[EXERCISE DETAILS] Please return the listing below from the line with "def State.afterSteps : Nat → State → State" through its last line, exactly, and include nothing else.

[DATA PROVIDED]

-- ==== Sys2Proof/Safety.lean ====
section
/-! DEFINITION. The terms claims are stated in: the parts of a state and what an operation keeps of them, how an
instruction ends, the invariant of the reachable states (spec/10_state.md R43), and runs. -/

namespace Sys2Proof.Machine

/-! ### The parts of a state, and frames -/

/-- One place of the state: every element of 10_state.md R20 cell by cell, and the model's own fields. -/
inductive Part where
  | byte (a : Nat)
  | reg (x : Nibble)
  | index
  | pc
  | slot (k : Fin 16)
  | sp
  | pixel (r : Fin 32) (c : Fin 64)
  | key (k : Fin 16)
  | dt
  | st
  | redraw
  | fault
  | cause
  | epc
  | einfo
  | params
  | rndIn
  | draws
  | result
deriving DecidableEq, Repr

/-- Two states hold the same at a place; memory is compared through the read of one byte. -/
def Same : Part → State → State → Prop
  | .byte a, s, t => t.byte a = s.byte a
  | .reg x, s, t => t.reg x = s.reg x
  | .index, s, t => t.I = s.I
  | .pc, s, t => t.pc = s.pc
  | .slot k, s, t => t.stack[k] = s.stack[k]
  | .sp, s, t => t.sp = s.sp
  | .pixel r c, s, t => t.pixel r c = s.pixel r c
  | .key k, s, t => t.key[k] = s.key[k]
  | .dt, s, t => t.dt = s.dt
  | .st, s, t => t.st = s.st
  | .redraw, s, t => t.redraw = s.redraw
  | .fault, s, t => t.fault = s.fault
  | .cause, s, t => t.cause = s.cause
  | .epc, s, t => t.epc = s.epc
  | .einfo, s, t => t.einfo = s.einfo
  | .params, s, t => t.cfg = s.cfg
  | .rndIn, s, t => t.rndIn = s.rndIn
  | .draws, s, t => t.draws = s.draws
  | .result, s, t => t.result = s.result

/-- Every place outside `touched` is the same in both states. -/
def Keeps (s t : State) (touched : Part → Prop) : Prop := ∀ p, ¬ touched p → Same p s t

/-- An instruction has completed (40_step_cycle.md R126): the result is `Ok`, `pc` has the value given, and every other
place outside `touched` is as before. -/
def Completed (s t : State) (pc : Word) (touched : Part → Prop) : Prop :=
  t.result = some .ok ∧ t.pc = pc ∧ Keeps s t fun p => p = .pc ∨ p = .result ∨ touched p

/-- A fault has been taken (60_exceptions.md R243, R244): the four registers and the result say so, and every other place
is as before. -/
def FaultTaken (s t : State) (cause : Cause) (info : Word) : Prop :=
  t.fault = true ∧ t.cause = cause ∧ t.epc = s.pc ∧ t.einfo = info ∧ t.result = some (.fault cause info) ∧
  Keeps s t fun p => p = .fault ∨ p = .cause ∨ p = .epc ∨ p = .einfo ∨ p = .result

/-! ### Tables of the spec over the instructions, written from its columns and not from the meanings -/

/-- The column "writes" of 10_state.md R23: the general registers an instruction may write. -/
def writesReg : Instr → Nibble → Prop
  | .i00E0, _ => False
  | .i00EE, _ => False
  | .i1nnn _, _ => False
  | .i2nnn _, _ => False
  | .i3xnn _ _, _ => False
  | .i4xnn _ _, _ => False
  | .i5xy0 _ _, _ => False
  | .i6xnn x _, r => r = x
  | .i7xnn x _, r => r = x
  | .i8xy0 x _, r => r = x
  | .i8xy1 x _, r => r = x
  | .i8xy2 x _, r => r = x
  | .i8xy3 x _, r => r = x
  | .i8xy4 x _, r => r = x ∨ r = 15#4
  | .i8xy5 x _, r => r = x ∨ r = 15#4
  | .i8xy6 x _, r => r = x ∨ r = 15#4
  | .i8xy7 x _, r => r = x ∨ r = 15#4
  | .i8xyE x _, r => r = x ∨ r = 15#4
  | .i9xy0 _ _, _ => False
  | .iAnnn _, _ => False
  | .iBnnn _, _ => False
  | .iCxnn x _, r => r = x
  | .iDxyn _ _ _, r => r = 15#4
  | .iEx9E _, _ => False
  | .iExA1 _, _ => False
  | .iFx07 x, r => r = x
  | .iFx0A x, r => r = x
  | .iFx15 _, _ => False
  | .iFx18 _, _ => False
  | .iFx1E _, _ => False
  | .iFx29 _, _ => False
  | .iFx33 _, _ => False
  | .iFx55 _, _ => False
  | .iFx65 x, r => r.toNat ≤ x.toNat

/-- The column "raised by" of 60_exceptions.md R241: the instructions that can raise a fault (R242). -/
def canFault (i : Instr) : Prop :=
  i = .i00EE ∨ (∃ nnn, i = .i2nnn nnn) ∨ (∃ x y n, i = .iDxyn x y n) ∨ (∃ x, i = .iFx33 x) ∨ (∃ x, i = .iFx55 x) ∨
  (∃ x, i = .iFx65 x) ∨ (∃ x, i = .iEx9E x) ∨ ∃ x, i = .iExA1 x

/-- The column "written by" of 10_state.md R20, for the instructions alone (the tick and the host's operations are not
instructions); the model's own fields follow log 5, 6 and 9. -/
def mayWrite (i : Instr) : Part → Prop
  | .byte _ => (∃ x, i = .iFx33 x) ∨ ∃ x, i = .iFx55 x
  | .reg r => writesReg i r
  | .index => (∃ nnn, i = .iAnnn nnn) ∨ (∃ x, i = .iFx1E x) ∨ ∃ x, i = .iFx29 x
  | .pc => True
  | .slot _ => ∃ nnn, i = .i2nnn nnn
  | .sp => i = .i00EE ∨ ∃ nnn, i = .i2nnn nnn
  | .pixel _ _ => i = .i00E0 ∨ ∃ x y n, i = .iDxyn x y n
  | .key _ => False
  | .dt => ∃ x, i = .iFx15 x
  | .st => ∃ x, i = .iFx18 x
  | .redraw => i = .i00E0 ∨ ∃ x y n, i = .iDxyn x y n
  | .fault => canFault i
  | .cause => canFault i
  | .epc => canFault i
  | .einfo => canFault i
  | .params => False
  | .rndIn => False
  | .draws => ∃ x nn, i = .iCxnn x nn
  | .result => True

/-- The fault an instruction raises in a state, cause and `EINFO`, by the columns "when" and "EINFO records" of
60_exceptions.md R241. -/
def faultOf (s : State) : Instr → Option (Cause × Word)
  | .i00EE => if s.sp.val = 0 then some (.stackUnderflow, 0x00EE) else none
  | .i2nnn nnn => if s.sp.val = 16 then some (.stackOverflow, BitVec.ofNat 16 (0x2000 + nnn.toNat)) else none
  | .iDxyn _ _ n => if 0 < n.toNat ∧ 4095 < s.I.toNat + n.toNat - 1 then some (.dataOob, s.I) else none
  | .iFx33 _ => if 4095 < s.I.toNat + 2 then some (.dataOob, s.I) else none
  | .iFx55 x => if 4095 < s.I.toNat + x.toNat then some (.dataOob, s.I) else none
  | .iFx65 x => if 4095 < s.I.toNat + x.toNat then some (.dataOob, s.I) else none
  | .iEx9E x => if 15 < (s.reg x).toNat then some (.keyOob, BitVec.ofNat 16 (s.reg x).toNat) else none
  | .iExA1 x => if 15 < (s.reg x).toNat then some (.keyOob, BitVec.ofNat 16 (s.reg x).toNat) else none
  | .i00E0 | .i1nnn _ | .i3xnn _ _ | .i4xnn _ _ | .i5xy0 _ _ | .i6xnn _ _ | .i7xnn _ _ | .i8xy0 _ _ | .i8xy1 _ _
  | .i8xy2 _ _ | .i8xy3 _ _ | .i8xy4 _ _ | .i8xy5 _ _ | .i8xy6 _ _ | .i8xy7 _ _ | .i8xyE _ _ | .i9xy0 _ _ | .iAnnn _
  | .iBnnn _ | .iCxnn _ _ | .iFx07 _ | .iFx0A _ | .iFx15 _ | .iFx18 _ | .iFx1E _ | .iFx29 _ => none

/-- The pixel a sprite of n rows at column x0 and row y0 has at a place of the screen (45_display.md R191, R192): bit
`7 - (c - x0)` of the byte `I + (r - y0)` inside its n rows and 8 columns, 0 elsewhere. -/
def spritePixel (s : State) (n x0 y0 : Nat) (r : Fin 32) (c : Fin 64) : Bool :=
  decide (y0 ≤ r.val ∧ r.val < y0 + n ∧ x0 ≤ c.val ∧ c.val < x0 + 8) &&
    (s.byte (s.I.toNat + (r.val - y0))).getLsbD (7 - (c.val - x0))

/-! ### What a program cannot see -/

/-- An answer with its next state changed by a function. -/
def mapNext (f : State → State) : Answer → Answer
  | .next s => .next (f s)
  | .fault r => .fault r
  | .refused r => .refused r

/-- A state with what no instruction reads wiped: `ST`, `REDRAW`, the fault registers (10_state.md R39) and the outputs of
the last step. -/
def State.hideOutputs (s : State) : State :=
  { s with st := 0, redraw := false, fault := false, cause := .none, epc := 0, einfo := 0, result := none }

/-! ### The invariant of the reachable states -/

/-- 10_state.md R43, less what the types already say (`sp` at most 16, pixels 0 or 1), the canonical form of memory,
and the fault registers while there is no fault. -/
structure Invariant (s : State) : Prop where
  /-- Memory is in canonical form (log 8). -/
  memory : Memory.wf s.cfg s.mem = true
  /-- `pc <= 0x10FE`. -/
  pcLow : s.pc.toNat ≤ 0x10FE
  /-- Every stack slot in use is at most 4094. -/
  slots : ∀ k : Fin 16, k.val < s.sp.val → s.stack[k].toNat ≤ 4094
  /-- `CAUSE = 0` exactly when `FAULT = 0`. -/
  causeFault : s.cause = .none ↔ s.fault = false
  /-- While `FAULT = 0`, `EPC` and `EINFO` are 0: only a fault entry writes them (10_state.md R38; 60_exceptions.md R241). -/
  quiet : s.fault = false → s.epc = 0 ∧ s.einfo = 0

/-! ### Runs -/

/-- The state a step leaves; a step always leaves one. -/
def State.after (s : State) : State :=
  match step s with
  | .next t => t
  | _ => s

/-- The state after n steps. -/
def State.afterSteps : Nat → State → State
  | 0, s => s
  | n + 1, s => State.afterSteps n s.after

/-- The instruction the next step executes, if it executes one (40_step_cycle.md R120). -/
def State.nextInstr (s : State) : Option Instr := if s.fault then none else s.fetch.bind decode

/-- The states a session reaches: it begins with `Reset`, on a core with any parameters, and goes on with any of the host's
operations (10_state.md R42, R43; 60_exceptions.md R258). -/
def Reachable (s : State) : Prop := ∃ cfg ops, runOps ops (State.resetWith cfg) = .next s

end Sys2Proof.Machine
end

[THE COMPLETED TASK]
def State.afterSteps : Nat → State → State
  | 0, s => s
  | n + 1, s => State.afterSteps n s.after

/-- The instruction the next step executes, if it executes one (40_step_cycle.md R120). -/
def State.nextInstr (s : State) : Option Instr := if s.fault then none else s.fetch.bind decode

/-- The states a session reaches: it begins with `Reset`, on a core with any parameters, and goes on with any of the host's
operations (10_state.md R42, R43; 60_exceptions.md R258). -/
def Reachable (s : State) : Prop := ∃ cfg ops, runOps ops (State.resetWith cfg) = .next s

end Sys2Proof.Machine
end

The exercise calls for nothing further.